Discussion in 'Water Heater Forum, Tanks' started by Tired-of-septic, Feb 4, 2013.

  1. Tired-of-septic

    Tired-of-septic New Member

    Messages:
    9
    Location:
    Tn
    I had a plumbing company come back out due to issues with my water heater, it would release small amount of water usually at night out the temperature/pressure release valve ontop of the water heater. two days prior the company also installed a EXPANSION TANK WITH WATER HEATER to solve the problem, (it didnt solve it, it still has some small amount of water coming off the TPR valve).(over 12hr period,small amount) So they came out today to recheck it, and now they say the water pressure at the back of the home's water spicket is fluxualting to 100psi. i'm assuming this is really high, and there wanting to install a pressure regulator. they looked under the home, unable to find one. It's Questionable that if i have one , they say it would be located in behind the drywall next to the front of the home's water spicket. This home was build in 1964, and was "flipped" five years ago. so i'm assuming they installed new plumbing and would they have to place a pressure regulator on the line? I just didnt know if its worth tearing up drywall looking for a pressure regulator, any idea's where or how to locate it easily or to have them install one,there quoting a price of 325.00 and one last question, why is it that if i'm having issues with high water pressure,i run one water sprinkler in the back of the home, and the one in the front dont have enough pressure to work properly?
    sorry for being wordly, thank you for your help.
  2. jadnashua

    jadnashua Retired Defense Industry Engineer xxx

    Messages:
    21,888
    Location:
    New England
    The supply can vary over time. It is often higher at night when people are no longer using water and the utility may be pumping water into the towers for the supply for the next day.

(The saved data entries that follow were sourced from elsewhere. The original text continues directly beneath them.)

-- ==== Sys2Proof/Laws/Exec.lean ====
section
/-! SUPPORT. Each command is its meaning; what every command may change: all but the queue. -/

namespace Sys2Proof.Machine
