theorem test_hyps_UpdateTrials :
    (∃ (h : SvcMsg) (s : State),
      (s.sess h.sess.val).open_ = true ∧ s.serving = true ∧ s.svcRefusal h 0x11 2 2 (some 16) = none ∧
      s.upRefusal 2 = 0 ∧ s.iazebin = false ∧ s.progState 0 = 4 ∧ s.keyOk = true ∧ s.powered = true ∧
      (s.activate 1).fld Fld.PK_SEQ_SEQUENCE ≠ s.fld Fld.PK_SEQ_SEQUENCE) ∧
    (∃ (s : State),
      s.selPick.isSome = true ∧ s.fld Fld.PK_STATUS_SEL_COPY = 0 ∧ s.progState 0 = 4) ∧
    (∃ (h : SvcMsg) (k : BitVec 8) (w : Instant) (s : State),
      (s.sess h.sess.val).open_ = true ∧ s.serving = true ∧ s.svcRefusal h 0x11 2 2 (some 16) = none ∧
      s.upRefusal 2 = 0 ∧ s.iazebin = false ∧ allKinds (k.toNat % 4) (fun j => s.progState j == 4) = true ∧ w ≠ 0 ∧
      2000000 ≤ w.diff s.pt ∧ w.diff s.pt ≤ 86400000000000) ∧
    (∃ (h : SvcMsg) (k : BitVec 8) (w : Instant) (s : State),
      (s.sess h.sess.val).open_ = true ∧ s.serving = true ∧ s.svcRefusal h 0x11 2 2 (some 16) = none ∧
      s.upRefusal 2 = 0x0102) ∧
    (∃ (a : Nat × Instant) (s : State),
      s.up.act = some a ∧ Instant.before s.pt (a.2 - 1000000) = false ∧ s.actCode a.1 = 0) ∧
    (∃ (a : Nat × Instant) (s : State),
      s.up.act = some a ∧ Instant.before s.pt (a.2 - 1000000) = false ∧ s.actCode a.1 ≠ 0) ∧
    (∃ (a : Nat × Instant) (s : State),
      s.up.act = some a) ∧
    (∃ (a : Nat × Instant) (s : State),
      s.up.act = some a ∧ Instant.before s.pt a.2 = false ∧ (s.up.actOk = true ∨ s.actCode a.1 = 0) ∧
      s.keyOk = true ∧ s.powered = true ∧ s.pw.inReset = none) ∧
    (∃ (a : Nat × Instant) (s : State),
      s.up.act = some a ∧ Instant.before s.pt a.2 = false ∧ s.up.actOk = false ∧ s.actCode a.1 ≠ 0) ∧
    (∃ (h : SvcMsg) (b : Bool) (s : State),
      (s.sess h.sess.val).open_ = true ∧ s.serving = true ∧ s.svcRefusal h 0x11 2 4 (some 16) = none ∧
      s.upRefusal 4 = 0 ∧ s.onTrial = true ∧ s.pair = false ∧ s.keyOk = true ∧ s.selPick.isSome = true ∧
      s.fld Fld.PK_STATUS_SEL_COPY = 0) ∧
    (∃ (h : SvcMsg) (b : Bool) (s : State),
      s.partnerHeard = true ∧ s.role ≠ 1 ∧ s.refusedUp = false ∧ (s.upRefusal 4 = 0 ∨ s.upRefusal 4 = 0x0111) ∧
      s.onTrial = true ∧ s.keyOk = true ∧ s.selPick.isSome = true ∧ s.fld Fld.PK_STATUS_SEL_COPY = 0) ∧
    (∃ (h : SvcMsg) (b : Bool) (s : State),
      (s.sess h.sess.val).open_ = true ∧ s.serving = true ∧ s.svcRefusal h 0x11 2 4 (some 16) = none ∧
      s.upRefusal 4 = 0 ∧ s.onTrial = false) ∧
    (∃ (h : SvcMsg) (s : State),
      (s.sess h.sess.val).open_ = true ∧ s.serving = true ∧ s.svcRefusal h 0x11 2 5 (some 16) = none ∧
      s.upRefusal 5 = 0 ∧ s.onTrial = true ∧ s.pair = false) ∧
    (∃ (s : State),
      s.onTrial = true ∧ s.keyOk = true ∧ 60000000000 ≤ s.runNow ∧ s.selPick.isSome = true ∧
      s.fld Fld.PK_STATUS_SEL_COPY = 0) ∧
    (∃ (s : State),
      s.onTrial = false) ∧
    (∃ (n : Nat) (s : State),
      s.up.revert = some n ∧ s.keyOk = true ∧ s.flag Fld.RST_POWER_HOLDUP_OK = true ∧ s.transition = false ∧
      s.powered = true ∧ s.pw.inReset = none) ∧
    (∃ (s : State),
      s.up.revert = none ∨ (s.refusedUp = false ∧ s.transition = true)) ∧
    (∃ (h : SvcMsg) (k : BitVec 8) (s : State),
      s.iazebin = false) ∧
    (∃ (h : SvcMsg) (k : BitVec 8) (b : Nat) (s : State),
      (s.sess h.sess.val).open_ = true ∧ s.serving = true ∧ s.svcRefusal h 0x11 2 2 (some 16) = none ∧
      s.upRefusal 2 = 0 ∧ s.iazebin = true ∧ s.iazBank = some b ∧ s.keyOk = true ∧ s.powered = true ∧
      (s.iazActivate 0).2.fld Fld.PK_SEQ_SEQUENCE ≠ s.fld Fld.PK_SEQ_SEQUENCE) :=
  ⟨⟨wUpMsg 1, wActivate (State.reset), by decide +kernel⟩,
  ⟨wActivate (State.reset), by decide +kernel⟩,
  ⟨wUpMsg 1, 1#8, (wActivate (State.reset)).pt + 86400000000000#64, wActivate (State.reset), by decide +kernel⟩,
  ⟨wUpMsg 1, 1#8, 0#64, (wActivate (State.reset)).setFlag Fld.RST_POWER_HOLDUP_OK false, by decide +kernel⟩,
  ⟨(1, (wActivate (State.reset)).pt + 1000000#64), { wActivate (State.reset) with up := { act := some (1, (wActivate (State.reset)).pt + 1000000#64) } }, by decide +kernel⟩,
  ⟨(1, (wActivate (State.reset)).pt + 1000000#64), { wLock (wActivate (State.reset)) false with up := { act := some (1, (wActivate (State.reset)).pt + 1000000#64) } }, by decide +kernel⟩,
  ⟨(1, (State.reset).pt + 5000000#64), { (State.reset) with up := { act := some (1, (State.reset).pt + 5000000#64) } }, by decide +kernel⟩,
  ⟨(1, (wActivate (State.reset)).pt), { wActivate (State.reset) with up := { act := some (1, (wActivate (State.reset)).pt) } }, by decide +kernel⟩,
  ⟨(1, (wActivate (State.reset)).pt), { wLock (wActivate (State.reset)) false with up := { act := some (1, (wActivate (State.reset)).pt) } }, by decide +kernel⟩,
  ⟨wUpMsg 1, true, wTrial (State.reset), by decide +kernel⟩,
  ⟨wUpMsg 1, true, wLinkedTrial (State.reset), by decide +kernel⟩,
  ⟨wUpMsg 1, true, wUp (State.reset), by decide +kernel⟩,
  ⟨wUpMsg 1, wTrial (State.reset), by decide +kernel⟩,
  ⟨{ wTrial (State.reset) with up := { (wTrial (State.reset)).up with runAt := some (State.reset).mt.frc, runNs := 60000000000 } }, by decide +kernel⟩,
  ⟨wUp (State.reset), by decide +kernel⟩,
  ⟨1, { wCalmPoint (wTrial (State.reset)) with up := { revert := some 1 } }, by decide +kernel⟩,
  ⟨wUp (State.reset), by decide +kernel⟩,
  ⟨{ sess := 0 }, 1#8, wUp (State.reset), by decide +kernel⟩,
  ⟨wUpMsg 1, 2#8, 1, wStart (wProg (wActivate (State.reset)) 1 4 512 9) 14, by decide +kernel⟩⟩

    IF you have a closed system, an expansion tank should keep the house's water pressure very close to the street pressure (it will keep it from rising more than a little bit). The T&P valve is designed to open at 150psi OR if the temp exceeds 200-degrees. I doubt your WH is exceeding 200-degrees! So, the only way to know if the T&P is defective, or is actually doing its job is to monitor the water pressure for say a 24-hour period or more. At HD, you can buy a water pressure gauge that has a tattle-tale, second hand that shows the peak pressure. It's cheap, typically around $11 or so.

    To make a closed system, there has to either be a check valve on your supply, or a PRV (pressure REDUCTION valve, not a regulation valve). When working properly, a PRV will prevent the INCOMING (not house pressure inside) from exceeding its setting. Once that water is IN the house's system, any expansion caused by heating could raise the pressure above what the PRV is set for - that is what the expansion tank is supposed to take care of.

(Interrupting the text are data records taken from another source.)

-- ==== Sys2Proof/Machine/Convolution.lean ====
section
/-! DEFINITION. The convolution family (spec/40_convolution.md): CONV.G, CONV.C and LOADK. -/

namespace Sys2Proof.Machine

/-- The exact sum S(x, y, c) of R121: kernel row r and column c₂ multiply the snapshot pixel at row y + (r − n) and
column x + (c₂ − n). The kernel is not flipped (R122). -/
def convSum (l : Latch) (f : Format) (kmem : List Half) (x y c : Nat) : Int :=
  ((coords l.ksize.toNat l.ksize.toNat).map fun rc =>
    kernelWeight kmem (rc.2 * l.ksize.toNat + rc.1)
      * sample (l.p0 f (x + rc.1 - l.half) (y + rc.2 - l.half) c)).sum

/-- The bytes a convolution writes: each channel of each interior pixel gets `clamp_round(S, D)` (R123). -/
def convCells (l : Latch) (f : Format) (kmem : List Half) : List Host.Cell :=
  l.interiorPixels.flatMap fun p => (List.range (bpp f)).map fun c =>
    (l.pix f p.1 p.2 c, clampRound (convSum l f kmem p.1 p.2 c) l.kdiv.toNat)

/-- The effect of CONV: the interior in place, from the snapshot (R124, R125). -/
def convolve (f : Format) (l : Latch) (s : State) : State :=
  { s with imem := s.imem.writeCells (convCells l f s.kmem) }

/-- CONV.G (R124). -/
def execConvG (s : State) : Out := lifecycle .convG (convolve .gray) s

/-- CONV.C (R125). -/
def execConvC (s : State) : Out := lifecycle .convC (convolve .color) s

/-- Catalog preset 0 (R130). -/
def boxTable : KernelTable := ⟨#v[1, 1, 1, 1, 1, 1, 1, 1, 1], 9⟩

/-- Catalog preset 1 (R130; spec/90_conflicts.md C1). -/
def gaussTable : KernelTable := ⟨#v[1, 2, 1, 2, 4, 2, 1, 2, 1], 16⟩

/-- The effect of LOADK: KMEM[0..8], KSIZE = 3 and KDIV, all at completion (R132, R283). -/
def loadKernel (t : KernelTable) (s : State) : State :=
  { s with kmem := kmemLoad s.kmem t.weights.toList, ksize := 3, kdiv := t.divisor }

/-- LOADK BOX (R132). -/
def execLoadkBox (s : State) : Out := lifecycle .loadkBox (fun _ t => loadKernel boxTable t) s

/-- LOADK GAUSS (R132). -/
def execLoadkGauss (s : State) : Out := lifecycle .loadkGauss (fun _ t => loadKernel gaussTable t) s

/-- LOADK SHARPEN, its table a parameter (R131, R132). -/
def execLoadkSharpen (s : State) : Out := lifecycle .loadkSharpen (fun _ t => loadKernel t.params.presetW2 t) s

/-- LOADK OUTLINE, its table a parameter (R131, R132). -/
def execLoadkOutline (s : State) : Out := lifecycle .loadkOutline (fun _ t => loadKernel t.params.presetW3 t) s

/-- LOADK EMBOSS, its table a parameter (R131, R132). -/
def execLoadkEmboss (s : State) : Out := lifecycle .loadkEmboss (fun _ t => loadKernel t.params.presetW4 t) s

end Sys2Proof.Machine
end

    If you have an existing PRV, it may be worn out. It won't hurt to install a new one somewhere in the line if you already have one. Normally, if an old one is buried somewhere, it won't affect your overall volume and water pressure coming in, but it might make noises.

    It's bad practice to bury it in the wall since it may need to be adjusted or replaced eventually - they DO wear out, and it WILL need service eventually, just as will the expansion tank.

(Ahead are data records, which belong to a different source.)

-- ==== Sys2Proof/Certificates/Slice0/Obligations.lean ====
section
/-! DEFINITION. The statements for the provers, from the numbered rules of spec/. Unless a docstring says otherwise a
statement holds in every state, reached by a run or not. `exec` of a command is its issue on an idle engine and its
completion on a busy one (log entry 11). -/

open Sys2Proof Sys2Proof.Machine

/-! ### Encoding -/

/-- One word of each family, written out bit by bit from R91 (RSVD, PRESET, FMT, OP), is its command. -/
def Obligations.LegalWordsDecodeToTheirCommands : Prop :=
  decode 0b000000000000000000000000_000_0_0000 = .ok .nop ∧ decode 0b000000000000000000000000_000_1_0001 = .ok .convC ∧
  decode 0b000000000000000000000000_000_0_0010 = .ok .histoG ∧ decode 0b000000000000000000000000_000_0_0011 = .ok .eqlut ∧
  decode 0b000000000000000000000000_000_1_0100 = .ok .lutapC ∧ decode 0b000000000000000000000000_000_1_0101 = .ok .equalC ∧
  decode 0b000000000000000000000000_100_0_0110 = .ok .loadkEmboss

/-- R96: the fifteen legal words and their commands; there are no others. -/
def Obligations.ExactlyFifteenWordsDecode : Prop :=
  ∀ (w : Word) (i : Instr), decode w = .ok i ↔ (w, i) ∈ ([
    (0x00000000, .nop), (0x00000001, .convG), (0x00000011, .convC), (0x00000002, .histoG), (0x00000012, .histoC),
    (0x00000003, .eqlut), (0x00000004, .lutapG), (0x00000014, .lutapC), (0x00000005, .equalG), (0x00000015, .equalC),
    (0x00000006, .loadkBox), (0x00000026, .loadkGauss), (0x00000046, .loadkSharpen), (0x00000066, .loadkOutline),
    (0x00000086, .loadkEmboss)] : List (Word × Instr))

/-- Decode and encode agree in both directions, so no bit of a word is dropped and no two words are one command. -/
def Obligations.DecodeInvertsEncode : Prop :=
  ∀ (w : Word) (i : Instr), decode w = .ok i ↔ w = encode i

/-- R97: the illegal words are exactly those of the five conditions. -/
def Obligations.IllegalWordsAreTheFiveConditions : Prop :=
  ∀ w : Word, (∃ e, decode w = .error e) ↔
    (w.extractLsb' 8 24 ≠ 0 ∨ 7 ≤ (w.extractLsb' 0 4).toNat ∨
      (w.extractLsb' 0 4 ∈ ([0x0, 0x3, 0x6] : List (BitVec 4)) ∧ w.extractLsb' 4 1 = 1) ∨
      (w.extractLsb' 0 4 ≠ 0x6 ∧ w.extractLsb' 5 3 ≠ 0) ∨
      (w.extractLsb' 0 4 = 0x6 ∧ w.extractLsb' 5 3 ∈ ([5, 6, 7] : List (BitVec 3))))

/-- R90, R64: a command is four bytes, little-endian, whatever follows. -/
def Obligations.BytesOfACommandDecodeToIt : Prop :=
  ∀ (i : Instr) (rest : List Byte), decodeBytes (encodeBytes i ++ rest) = .ok (i, rest)

/-! ### The step and the life of a command -/

/-- R211: the write of a legal word to CMD on an idle engine stores it and runs the command. The script line it uses up
and the bus response are the model's own fields (log entries 4 and 6). -/
def Obligations.StepRunsTheIssuedCommand : Prop :=
  ∀ (s : State) (w : Word) (rest : List HostLine) (i : Instr), s.engine = .idle →
    s.script = .access ⟨s.params.regBase + 0x014, 4, .write w⟩ :: rest → decode w = .ok i →
    step s = exec i { s with script := rest, response := .written, cmd := w }

/-- R213, R214: when the engine moves, the command in flight runs. The model's choice of who moves where both could is
the list `turns`, one entry used up each time (log entry 3). -/
def Obligations.StepRunsTheCommandInFlight : Prop :=
  ∀ (s : State) (l : Latch), s.engine = .busy l →
    (s.script = [] → step s = exec l.instr s) ∧
    (s.script ≠ [] → s.turns.headD .engine = .engine → step s = exec l.instr { s with turns := s.turns.tail })

/-- The model's choice of how a word is placed (log entry 4) and of the bus's answer (log entry 6): the placed word is
the command that the next step runs. -/
def Obligations.StepRunsThePlacedWord : Prop :=
  ∀ (s : State) (nbits w : Nat) (i : Instr), decodeTableWord nbits w = some i →
    step (s.withFetchWord nbits w) =
      exec i { s with engine := .idle, response := .written, cmd := BitVec.ofNat 32 (w % 2 ^ nbits) }

/-- R232, R236: the write of an illegal word to CMD on an idle engine is rejected with ILLEGAL_CMD. -/
def Obligations.IllegalWordIsRejected : Prop :=
  ∀ (s : State) (w : Word) (e : DecodeError), s.engine = .idle → decode w = .error e →
    ∃ r, hostAccess s ⟨s.params.regBase + 0x014, 4, .write w⟩ = .next { s with
      response := r
      cmd := w
      status := { s.status with err := true, errcode := .illegalCmd } }

/-- R216: a CMD write while busy sets OVR and does nothing else, whatever the word. -/
def Obligations.CmdWriteWhileBusyIsDropped : Prop :=
  ∀ (s : State) (l : Latch) (w : Word), s.engine = .busy l →
    ∃ r, hostAccess s ⟨s.params.regBase + 0x014, 4, .write w⟩ =
      .next { s with response := r, status := { s.status with ovr := true } }

/-- R238: one CMD write is accepted, rejected with one code, or dropped; the last exactly while the engine is busy. -/
def Obligations.CmdWriteHasOneOutcome : Prop :=
  ∀ (s : State) (w : Word), ∃ t, hostAccess s ⟨s.params.regBase + 0x014, 4, .write w⟩ = .next t ∧
    ((s.engine = .idle ∧ t.cmd = w ∧
        ((∃ l, t.engine = .busy l ∧ encode l.instr = w ∧ t.status = { s.status with done := false }) ∨
         (t.engine = .idle ∧ ∃ code, code ≠ ErrCode.none ∧
            t.status = { s.status with err := true, errcode := code }))) ∨
     (s.engine ≠ .idle ∧ t.engine = s.engine ∧ t.cmd = s.cmd ∧ t.status = { s.status with ovr := true }))

/-- R233, R234, with R235 and R237: the checks of an issued command, in their order; the first that fails gives the code. -/
def Obligations.ChecksAreMadeInFixedOrder : Prop :=
  ∀ (i : Instr) (s : State), s.engine = .idle →
    exec i s = .next
      (if (i = .convG ∨ i = .convC) ∧ (s.ksize.toNat % 2 = 0 ∨ s.params.kmax < s.ksize.toNat) then
        { s with status := { s.status with err := true, errcode := .ksizeErr } }
      else if (i = .convG ∨ i = .convC) ∧ s.kdiv = 0 then
        { s with status := { s.status with err := true, errcode := .kdivErr } }
      else if (i ∈ [Instr.convG, .histoG, .lutapG, .equalG] ∧
            2 ^ s.params.imemAw < s.imgBase.toNat + s.imgW.toNat * s.imgH.toNat) ∨
          (i ∈ [Instr.convC, .histoC, .lutapC, .equalC] ∧
            2 ^ s.params.imemAw < s.imgBase.toNat + s.imgW.toNat * s.imgH.toNat * 3) then
        { s with status := { s.status with err := true, errcode := .boundsErr } }
      else
        { s with
          engine := .busy ⟨i, s.imgBase, s.imgW, s.imgH, s.ksize, s.kdiv, s.imem⟩
          status := { s.status with done := false } })

/-- R236: a rejection sets ERR and ERRCODE; CMD holds the word; IRQ rises if enabled; nothing else changes. -/
def Obligations.RejectionChangesOnlyErr : Prop :=
  ∀ (s t : State) (w : Word), s.engine = .idle →
    hostAccess s ⟨s.params.regBase + 0x014, 4, .write w⟩ = .next t → t.engine = .idle →
    ∃ r code, code ≠ ErrCode.none ∧
      t = { s with
        response := r
        cmd := w
        status := { s.status with err := true, errcode := code } } ∧
      (s.ier.errIe = true → t.irq = true)

/-- R210, R173, R132: NOP, EQLUT and LOADK check nothing and are accepted whatever the operand registers hold. -/
def Obligations.CommandsWithoutImageAreAccepted : Prop :=
  ∀ (i : Instr) (s : State),
    i ∈ [Instr.nop, .eqlut, .loadkBox, .loadkGauss, .loadkSharpen, .loadkOutline, .loadkEmboss] →
    s.engine = .idle →
    exec i s = .next { s with
      engine := .busy ⟨i, s.imgBase, s.imgW, s.imgH, s.ksize, s.kdiv, s.imem⟩
      status := { s.status with done := false } }

/-- R235, R72: an image of no pixels is never out of bounds, so HISTO, LUTAP and EQUAL are accepted on it. -/
def Obligations.EmptyImageIsNeverOutOfBounds : Prop :=
  ∀ (i : Instr) (s : State), s.Inv → s.engine = .idle → s.imgW.toNat * s.imgH.toNat = 0 →
    ∃ t, exec i s = .next t ∧ (t.engine = .idle → (i = .convG ∨ i = .convC) ∧ t.status.errcode ≠ .boundsErr)

/-- R213, R214: no error occurs during execution; every command in flight completes in one engine step. -/
def Obligations.CommandInFlightCompletes : Prop :=
  ∀ (i : Instr) (s : State) (l : Latch), s.engine = .busy l →
    ∃ t, exec i s = .next t ∧ Completed s t ∧ SameControl s t ∧ mover t ≠ some .engine

/-- R211, R212, R214: a command whose checks pass is accepted and then completes. -/
def Obligations.IssuedCommandRunsToCompletion : Prop :=
  ∀ (i : Instr) (s : State), s.engine = .idle →
    ((i = .convG ∨ i = .convC) → s.ksize.toNat % 2 = 1 ∧ s.ksize.toNat ≤ s.params.kmax ∧ s.kdiv ≠ 0) →
    (i ∈ [Instr.convG, .histoG, .lutapG, .equalG] →
      s.imgBase.toNat + s.imgW.toNat * s.imgH.toNat ≤ 2 ^ s.params.imemAw) →
    (i ∈ [Instr.convC, .histoC, .lutapC, .equalC] →
      s.imgBase.toNat + s.imgW.toNat * s.imgH.toNat * 3 ≤ 2 ^ s.params.imemAw) →
    ∃ t u, exec i s = .next t ∧ t.busy = true ∧ exec i t = .next u ∧ Completed s u ∧ SameControl s u

/-- R280: the command in flight takes its operands from LATCH, so a host write to an operand register changes nothing
it writes. -/
def Obligations.LatchedOperandsShieldTheCommand : Prop :=
  ∀ (i : Instr) (s t t' : State) (l : Latch) (b : Word) (w h : Half) (k : BitVec 4) (d : Half), s.engine = .busy l →
    exec i s = .next t →
    exec i { s with imgBase := b, imgW := w, imgH := h, ksize := k, kdiv := d } = .next t' →
    t'.imem = t.imem ∧ t'.hist = t.hist ∧ t'.lut = t.lut ∧ t'.kmem = t.kmem ∧ SameEq t t' ∧
      t'.imgBase = b ∧ t'.imgW = w ∧ t'.imgH = h

/-! ### NOP and the convolution family -/

/-- R210: NOP changes only BUSY and DONE. -/
def Obligations.NopChangesOnlyBusyAndDone : Prop :=
  ∀ (s : State) (l : Latch), s.engine = .busy l →
    exec .nop s = .next { s with engine := .idle, status := { s.status with done := true } }

/-- R10: `rnd` is the nearest integer, an exact half going up; with the rule's five examples. -/
def Obligations.RoundingIsNearestHalfUp : Prop :=
  (∀ s d : Int, 1 ≤ d → rnd s d = Int.fdiv (2 * s + d) (2 * d) ∧
    2 * s - d < 2 * d * rnd s d ∧ 2 * d * rnd s d ≤ 2 * s + d) ∧
  rnd 8 16 = 1 ∧ rnd 40 16 = 3 ∧ rnd (-8) 16 = 0 ∧ rnd (-24) 16 = -1 ∧ rnd 450 9 = 50

/-- R11: the byte stored is the rounded value clamped to [0, 255]. -/
def Obligations.ClampRoundRoundsThenClamps : Prop :=
  ∀ s d : Int, ((clampRound s d).toNat : Int) = min 255 (max 0 (rnd s d))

    A PRV will not raise the street pressure, but it can lower it. One is required if the incoming water pressure ever exceeds 80psi (this does not mean internal pressure that may be caused by expansion in a closed system, the expansion tank, properly setup, should prevent expansion from raising the pressure more than say a pound or two).

    You may be noticing the effects of the water being expanded now with the new WH because the new one may have a bigger burner, which raises the temp (and thus the expansion) faster. If there were any leaks in your old plumbing, say a faucet dripping, or a flakey toilet fill valve, they may have been able to bleed off that excess water (and therefore pressure) as fast as it was produced by heating. The new one, being faster to heat, they can no longer mask that problem.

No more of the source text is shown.